We've Rebuilt Government Digital Infrastructure Before. Here's What AI Requires Us to Get Right This Time.

How AI and LLMs will change government websites

One of the first jobs I ever had in government technology was leading the complete redesign of a hospital quality reporting system. That was over seven years ago. And I still see the same core challenge playing out today, just wearing different clothes.

It was 2017. I was working with the United States Digital Service on the CCSQ process, the system that determined how hospitals got paid under Medicare and Medicaid. At the time, most government websites were organized like org charts. If you did not already know which agency owned what you needed, you were not finding it. And the people who suffered most for that were the ones who could least afford to navigate a maze.

We made a deliberate choice to organize content around user need instead of bureaucratic structure. Resident. Business owner. State employee. We built pathways based on who you were and what you actually needed, not on how the government had arranged itself internally. That decision sounds obvious now. In 2017, it was a genuine fight.

What I understood then, and what has only deepened through my later work at CMS and now advising enterprise AI strategy at Metric5, is that reorganizing how information flows is never just a design problem. It is a decision about who bears responsibility when the system gets it wrong. When I was helping shape how hospitals reported quality data and how that data connected to payment systems, every structural choice I made had a downstream consequence for real institutions and real patients. I had to be able to name that and own it.

That accountability does not disappear when you introduce AI. It concentrates.

Now We Are at the Same Inflection Point, and the Stakes Are Higher

Large language models are doing to government content what search engines did twenty years ago. They are ingesting it, reinterpreting it, and serving it back to people who trust the output because it sounds authoritative. And just like in the early search era, government agencies are not yet building for the infrastructure that is actually consuming their information.

But there is a critical difference this time. Search engines indexed what you published and ranked it. LLMs synthesize across sources and generate responses that may blend your authoritative content with seventeen other things the model encountered during training. The accuracy problem is real, but the deeper problem is interoperability.

Government agencies do not operate in isolation. A question about Medicaid eligibility may touch CMS policy, a state agency's implementation, a county navigator's interpretation, and a benefits portal's outdated FAQ. When an LLM processes that question, it is not consulting one clean source of truth. It is working across a fragmented ecosystem where those sources are not designed to talk to each other, let alone to be machine-readable in consistent ways.

That is the interoperability crisis underneath the AI readiness conversation. And it is one I watched develop up close.
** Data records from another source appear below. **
-- ==== Sys2Proof/Tests/Slice0.lean ====
section
/-! SUPPORT. Tests: ill-formed terms that the checks refuse, single steps, and for every statement with hypotheses a
state and operands that meet them. -/

namespace Sys2Proof.Tests

open Machine

set_option Elab.async false

/-! States and packets that the tests share. -/

/-- A powered hub in a mode, its firmware running, its clocks released, every rail good. -/
def hub (m : Mode) : State :=
  { State.reset with
    sup := { State.reset.sup with mode := m }
    boot := { State.reset.boot with
      domains := true, plls := true, fwMem := true, sram := true, owlTest := true, dram := true, dens := 0xF, interp := true
      fwLoaded := true, fwRuns := true, cfgApplied := true, frontOn := true }
    time := { State.reset.time with tclk := true, sclk := true } }

/-- The hub in Service. -/
def svc : State := hub .service

/-- A request of session 0 on the control port, with LOCAL set. -/
def ask (params : List Word) : Packet :=
  { origin := .controlPort, ep := none, flags := 4, session := 0, reqId := 1, hubId := 0, resv := 0, word3 := 0,
    params := params, mac := [], crc := 0 }

/-- The key of session 1 in the tests. -/
def key1 : List Byte := List.replicate 32 7

/-- A session 1 open for key slot 0, with every role. -/
def opened (s : State) : State :=
  { s with
    cmd := { s.cmd with
      inbox := [], held := 0, running := []
      sessions := vset s.cmd.sessions 0 (some { slot := 0, key := key1, usedAt := s.lcN, cache := Cache.empty }) }
    prot := { s.prot with
      switching := false
      slots := vmod s.prot.slots 0 fun k => { k with roles := 0xF, fails := 0, lockedUntil := none } } }

/-- A request of session 1 on the control port before its MAC is there. -/
def unsigned (params : List Word) : Packet :=
  { origin := .controlPort, ep := none, flags := 6, session := 1, reqId := 1, hubId := 0, resv := 0, word3 := 0,
    params := params, mac := [], crc := 0 }

/-- A request of session 1 with its MAC (R452). -/
def signed (code : Nat) (params : List Word) : Packet :=
  { unsigned params with mac := (hmac key1 (bytesOfWords (requestHeader code (unsigned params) ++ params))).take 16 }

/-- The context of a request of session 1. -/
def ctx1 (code : Nat) (params : List Word) : Ctx :=
  { packet := signed code params, session := some 0, slot := some 0, roles := 0xF, replay := false }

/-- The state in which a request of session 1 begins its own checks. -/
def ready (code : Nat) (params : List Word) (s : State) : State :=
  let s1 := (passAuth 0 ((opened s).modCmd fun c => { c with held := c.held + 1 })).modSession 0 fun y => { y with usedAt := s.lcN }
  putCache (signed code params) (enterCache (s1.cacheOf (signed code params)) (signed code params)) s1

theorem macOk_signed (code : Nat) (params : List Word) : macOk code (signed code params) key1 = true := beq_self_eq_true _

theorem lockedOut_opened (s : State) : (opened s).lockedOut 0 = false := by
  simp [State.lockedOut, opened, vmod]

/-- A signed request of session 1 is admitted wherever packets are accepted. -/
theorem admitted_signed (code : Nat) (params : List Word) (s : State) (hl : s.portLive = true)
    (hm : s.boot.fwMem = true) (hf : s.boot.fwRuns = true) (hr : s.sup.lastSysReset = none) :
    admitted code (signed code params) (opened s) = some (ctx1 code params, ready code params s) := by
  have hs : s.served = true := by
    unfold State.portLive at hl
    simp only [Bool.and_eq_true] at hl
    exact hl.1
  have h1 : (opened s).portLive = true := hl
  have h2 : (opened s).accepting = true := by
    show ((opened s).served && (opened s).boot.fwMem && !(opened s).prot.switching) = true
    have : (opened s).served = true := hs
    rw [this]
    show (true && s.boot.fwMem && !false) = true
    rw [hm]; rfl
  have h3 : takeUp code (signed code params) (opened s) = some ((opened s).modCmd fun c => { c with held := c.held + 1 }) := by
    unfold takeUp
    have hp : (opened s).pktReady = true := by
      unfold State.pktReady
      rw [h2]; rfl
    simp only []
    rw [if_neg (by show ¬ List.contains [] _ = true; simp), if_pos (show (signed code params).origin = .controlPort from rfl), if_pos hp]
  have h4 : authentic code (signed code params) ((opened s).modCmd fun c => { c with held := c.held + 1 }) =
      some (ctx1 code params, (passAuth 0 ((opened s).modCmd fun c => { c with held := c.held + 1 })).modSession 0
        fun y => { y with usedAt := s.lcN }) := by
    unfold authentic
    have h0 : ¬ (signed code params).session = 0 := by show ¬ (1 : Byte) = 0; decide
    rw [if_neg h0]
    have ho : ((opened s).modCmd fun c => { c with held := c.held + 1 }).openSession 0 =
        some { slot := 0, key := key1, usedAt := s.lcN, cache := Cache.empty } := by
      unfold State.openSession
      have : ((opened s).modCmd fun c => { c with held := c.held + 1 }).cmd.sessions[(0 : Fin 8)] =
          some { slot := 0, key := key1, usedAt := s.lcN, cache := Cache.empty } := by
        simp [opened, vset, State.modCmd]
      rw [this]
      have hl : ((opened s).modCmd fun c => { c with held := c.held + 1 }).lcN = s.lcN := rfl
      simp [hl]
    have hi : sessionIndex (signed code params).session = some 0 := rfl
    rw [hi]
    simp only [Option.bind_some, ho, Option.map_some]
    have ha : reqAuth (signed code params) = true := by show (6 : Byte).getLsbD 1 = true; decide
    have hk : ((opened s).modCmd fun c => { c with held := c.held + 1 }).lockedOut 0 = false := lockedOut_opened s
    simp only [ha, hk, macOk_signed, Bool.not_false, Bool.and_self, if_true]
    have hr : ((opened s).modCmd fun c => { c with held := c.held + 1 }).prot.slots[(0 : Fin 8)].roles = 0xF := by
      simp [opened, vmod, State.modCmd]
    rw [hr]; rfl
  have hc : headerClean (signed code params) = true := by
    show ((6 : Byte) &&& 0xF9 == 0 && (0 : BitVec 6) == 0 && (0 : Word) == 0) = true
    decide
  unfold admitted
  rw [if_pos (by rw [h1, h2]; show (true && true && s.boot.fwRuns && headerClean (signed code params)) = true; rw [hf, hc]; rfl)]
  rw [h3]
  simp only [Option.bind_some]
  rw [h4]
  simp only [Option.bind_some]
  have hca : ((passAuth 0 ((opened s).modCmd fun c => { c with held := c.held + 1 })).modSession 0
        fun y => { y with usedAt := s.lcN }).cacheOf (signed code params) = Cache.empty := by
    unfold State.cacheOf
    have hi : sessionIndex (signed code params).session = some 0 := rfl
    simp [hi, State.modSession, State.modCmd, passAuth, State.modSlotKey, State.modProt, opened, vmod, vset]
  have hrep : ∀ t : State, t.sup.lastSysReset = none → t.resetRepeated code (signed code params) = false := by
    intro t ht
    simp [State.resetRepeated, ht]
  rw [hrep _ (by exact hr), hca]
  have hrun : ((passAuth 0 ((opened s).modCmd fun c => { c with held := c.held + 1 })).modSession 0
        fun y => { y with usedAt := s.lcN }).cmd.running.length < 16 := by
    show (0 : Nat) < 16
    decide
  have hlook : lookCache Cache.empty (signed code params) = .fresh := by
    simp [lookCache, cacheAge, cacheHigh, Cache.empty, signed, unsigned]
  rw [hlook]
  simp only [hrun, decide_true, Bool.not_false, beq_self_eq_true, Bool.and_self, if_true]
  unfold ready
  simp only []
  rw [hca]


/-- A plan of these entries with 2,000 ticks to the frame, active and in both banks. -/
def planned (es : List Word64) (s : State) : State :=
  let b : Bank := { words := (1, BitVec.ofNat 64 (2000 + es.length * 2 ^ 32)) :: (es.zipIdx.map fun e => (8 + e.2, e.1))
                    state := .valid, upsets := [], peakMa := 0 }
  s.modPlan fun p => { p with active := true, stopped := false, banks := Vector.replicate 2 b }

/-- An entry of a type with a target and an argument, at a tick of its frame. -/
def entryOf (type tick target arg : Nat) : Word64 := BitVec.ofNat 64 (type + 16 * tick + 2 ^ 25 * target + 2 ^ 32 * arg)

/-- Lane p up in SWL, its link's credits exchanged. -/
def linked (p : Port) (s : State) : State :=
  (s.modLane p fun l => { l with settings := 0x03, rx := .up, tx := .on }).modPort p fun x =>
    { x with initTx := true, classes := x.classes.map fun c => { c with initRx := true } }

/-- Lane p up in Ethernet. -/
def ethernet (p : Port) (s : State) : State := s.modLane p fun l => { l with settings := 0x07, rx := .up, tx := .on }

/-! Ill-formed terms, each refused by its check (R443, R450, R405, R397, R465). -/

/-- A request without authentication. -/
def plain (params : List Word) : Packet := { unsigned params with flags := 0, session := 0 }

/-- A frame with this payload. -/
def frameOf (payload : List Word) : Frame := { w0 := 0, w1 := 0, w2 := 0, w3 := 0, payload := payload, crc := 0 }

theorem test_wf_good : Instr.wf (.sysInfo (plain [])) = true ∧
    Instr.wf (.calCommit { unsigned [0xD5] with mac := List.replicate 16 0 }) = true ∧
    Instr.wf (.frameForward 0 (frameOf (List.replicate 512 0))) = true ∧ Instr.wf (.regWrite 0x24 [0]) = true := by decide +kernel
theorem test_wf_auth_without_mac : Instr.wf (.sysInfo (unsigned [])) = false := by decide +kernel
theorem test_wf_auth_too_long :
    Instr.wf (.planWrite { unsigned (List.replicate 504 0) with mac := List.replicate 16 0 }) = false := by decide +kernel
theorem test_wf_mac_without_auth : Instr.wf (.sysInfo { plain [] with mac := [0] }) = false := by decide +kernel
theorem test_wf_plain_too_long : Instr.wf (.sysInfo (plain (List.replicate 508 0))) = false := by decide +kernel
theorem test_wf_frame_too_long : Instr.wf (.frameForward 3 (frameOf (List.replicate 513 0))) = false ∧
    Instr.wf (.beaconRx 3 (frameOf (List.replicate 513 0))) = false := by decide +kernel
theorem test_wf_datagram_frame_too_long :
    Instr.wf (.udpDatagramRx 0
      { srcIp := 0, srcUdp := 0, dstIp := 0, dstUdp := 0, fragment := false, options := false, tagged := false,
        pause := false, checksumOk := true, frame := some (frameOf (List.replicate 513 0)) }) = false := by decide +kernel
theorem test_wf_scan_points :
    Instr.wf (.laneMarginDone 0 { horizontal := List.replicate 64 true, vertical := List.replicate 127 true }) = false ∧
    Instr.wf (.ageingEyeScan 0 { horizontal := List.replicate 65 true, vertical := List.replicate 126 true }) = false := by
  decide +kernel
theorem test_wf_unaligned_write : Instr.wf (.regWrite 0x26 [0]) = false := by decide +kernel

/-! Published check values of the algorithms that the spec names. -/

/-- "123456789". -/
def digits : List Byte := [0x31, 0x32, 0x33, 0x34, 0x35, 0x36, 0x37, 0x38, 0x39]

theorem test_crc32c : crc32c digits = 0xE3069283 := by decide +kernel
theorem test_sha256_abc : beWords (sha256 [0x61, 0x62, 0x63]) =
    [0xBA7816BF, 0x8F01CFEA, 0x414140DE, 0x5DAE2223, 0xB00361A3, 0x96177A9C, 0xB410FF61, 0xF20015AD] := by decide +kernel

/-! Worked examples of the spec. -/

/-- The entries of R201's example. -/
theorem test_entry_burst : eType 0x00001FFF00000A04 = 4 ∧ eOffset 0x00001FFF00000A04 = 160 ∧
    eTarget 0x00001FFF00000A04 = 0 ∧ eMask 0x00001FFF00000A04 = 0xFFF ∧ burstLen (eCode 0x00001FFF00000A04) = 1024 := by
  decide +kernel
theorem test_entry_exc_on : eType 0x000000FF04005041 = 1 ∧ eOffset 0x000000FF04005041 = 1284 ∧
    (eSetts 0x000000FF04005041).map Fin.val = [24, 25, 26, 27, 28, 29, 30, 31] := by decide +kernel

/-- MU_0 of the example of chapter 09: BIPOLAR, W_PRE 20 ns, W_POST 200 ns. -/
def muExample : MeasUnit := { MeasUnit.reset with enable := true, bipolar := true, startIn := 7, stopIn := 3, wPre := 20, wPost := 200 }

/-- A stop at 100.000 is held, and the start at 112.500 gives −3,200 (R271). -/
theorem test_mu_held_stop : (muEdge 7 true 28800 (muEdge 3 true 25600 muExample).1).2 = some { start := 28800, value := -3200 } := by
  decide +kernel
/-- Starts at 600.000 and 650.250, a stop at 701.1328125: 13,026, and one START_ORPHAN (R270, R271). -/
theorem test_mu_orphan : let u := (muEdge 7 true 166464 (muEdge 7 true 153600 muExample).1).1
    (muEdge 3 true 179490 u).2 = some { start := 166464, value := 13026 } ∧ u.startOrphan = 1 := by decide +kernel

/-- The trims of the example of chapter 10: OX −10,066 and OY +6,711 codes at 64 codes a tap (R282). -/
theorem test_trim_shares : (trimShare (BitVec.ofInt 32 (-10066 * 256)) (256 * 64)).toInt = -157 ∧
    (trimShare (BitVec.ofInt 32 (6711 * 256)) (256 * 64)).toInt = 105 := by decide +kernel
/-- The ramp intervals of that example: 157, 105, 335 and 365 (R286). -/
theorem test_ramp_intervals : offsetIntervals 0 0 (BitVec.ofInt 32 (-10066 * 256)) 64 = 157 ∧
    offsetIntervals 0 0 (BitVec.ofInt 32 (6711 * 256)) 64 = 105 ∧ intervalsFor 1073741824 1095654922 65536 = 335 ∧
    intervalsFor 0 23860929 65536 = 365 := by decide +kernel

/-- The samples of the example of chapter 13: 1,879,048 + 300n + a·(−1)^n. -/
def ripple (a : Int) : List (Option Int) :=
  (List.range 32).map fun (n : Nat) => some (1879048 + 300 * (n : Int) + if n % 2 = 0 then a else -a)

theorem test_coder_lossless : searchDepth 9 none (ripple 40) = (0, 2, 9) := by decide +kernel
theorem test_coder_rounded : searchDepth 9 none (ripple 201) = (2, 1, 9) := by decide +kernel
theorem test_coder_block : let n := blockNumber 2 1 9 none 0 0 (codedValues 2 none (ripple 201))
    n % 2 ^ 24 = 0x000649 ∧ n / 2 ^ 80 % 2 ^ 24 = 0x072B34 ∧ n / 2 ^ 104 % 2 ^ 9 = 0x1E7 := by decide +kernel

/-- The header bytes of the CAL_COMMIT request of the example of chapter 16 (R443). -/
theorem test_request_bytes :
    bytesOfWords (requestHeader 0x0304
      { plain [0xD5] with flags := 2, session := 3, reqId := 1000, hubId := 17 } ++ [0xD5]) =
    [0x04, 0x03, 0x02, 0x03, 0xE8, 0x03, 0x00, 0x00, 0x04, 0x00, 0x11, 0x00, 0, 0, 0, 0, 0xD5, 0, 0, 0] := by decide +kernel

/-! The plan of the example of chapter 07. -/

/-- Groups A, B and C as (den, mask) pairs. -/
def groupA : List (Nat × Nat) := [(0, 0xFFF), (1, 0x00F)]
def groupB : List (Nat × Nat) := [(1, 0xFF0), (2, 0x0FF)]
def groupC : List (Nat × Nat) := [(2, 0xF00), (3, 0xFFF)]

/-- EXC_ON and SETTLE of LENGTH 160 for each den of a group, then BURST B_1024, then EXC_OFF. -/
def groupOn (tick : Nat) (g : List (Nat × Nat)) : List Word64 :=
  g.map (fun d => entryOf 1 tick d.1 d.2) ++ g.map fun d => entryOf 3 tick d.1 (d.2 + 160 * 2 ^ 12)
def groupBurst (tick : Nat) (g : List (Nat × Nat)) : List Word64 := g.map fun d => entryOf 4 tick d.1 (d.2 + 2 ^ 12)
def groupOff (tick : Nat) (g : List (Nat × Nat)) : List Word64 := g.map fun d => entryOf 2 tick d.1 d.2

/-- The 29 entries, with group B on from a tick. -/
def threeGroups (onB : Nat) : List Word64 :=
  groupOn 0 groupA ++ groupBurst 160 groupA ++ groupOff 1184 groupA ++ groupOn onB groupB ++ groupBurst 1444 groupB ++
  groupOff 2468 groupB ++ groupOn 2568 groupC ++ groupBurst 2728 groupC ++ [entryOf 8 3000 0 0, entryOf 8 3000 2 0] ++
  [entryOf 8 3400 1 0, entryOf 8 3400 3 0] ++ groupOff 3752 groupC ++ [0xC]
At CMS, I saw how even within a single federal agency, systems built in different eras, on different platforms, with different data standards, created enormous friction for the humans trying to make policy work in practice. When I led learner insights research on technology skill gaps among CMS employees, one of the clearest findings was that people were not struggling because the tools were hard. They were struggling because the tools did not speak to each other. Staff were manually bridging gaps that should have been closed at the infrastructure level.

AI does not fix that. It inherits it.

Interoperability Is a Prerequisite, Not a Feature

If government agencies want LLMs to return accurate, trustworthy responses about their programs and services, they have to think about content architecture the way they think about policy architecture: with explicit attention to how pieces connect, who is responsible for each piece, and what happens when two pieces say different things.

This means structured metadata so that a model can understand not just what a page says but what program it governs, what population it serves, and when it was last verified. It means shared data standards across agencies so that an LLM synthesizing across sources is not trying to reconcile apples and org charts. It means building document question-answering pipelines that route queries to authoritative sources rather than averaged guesses.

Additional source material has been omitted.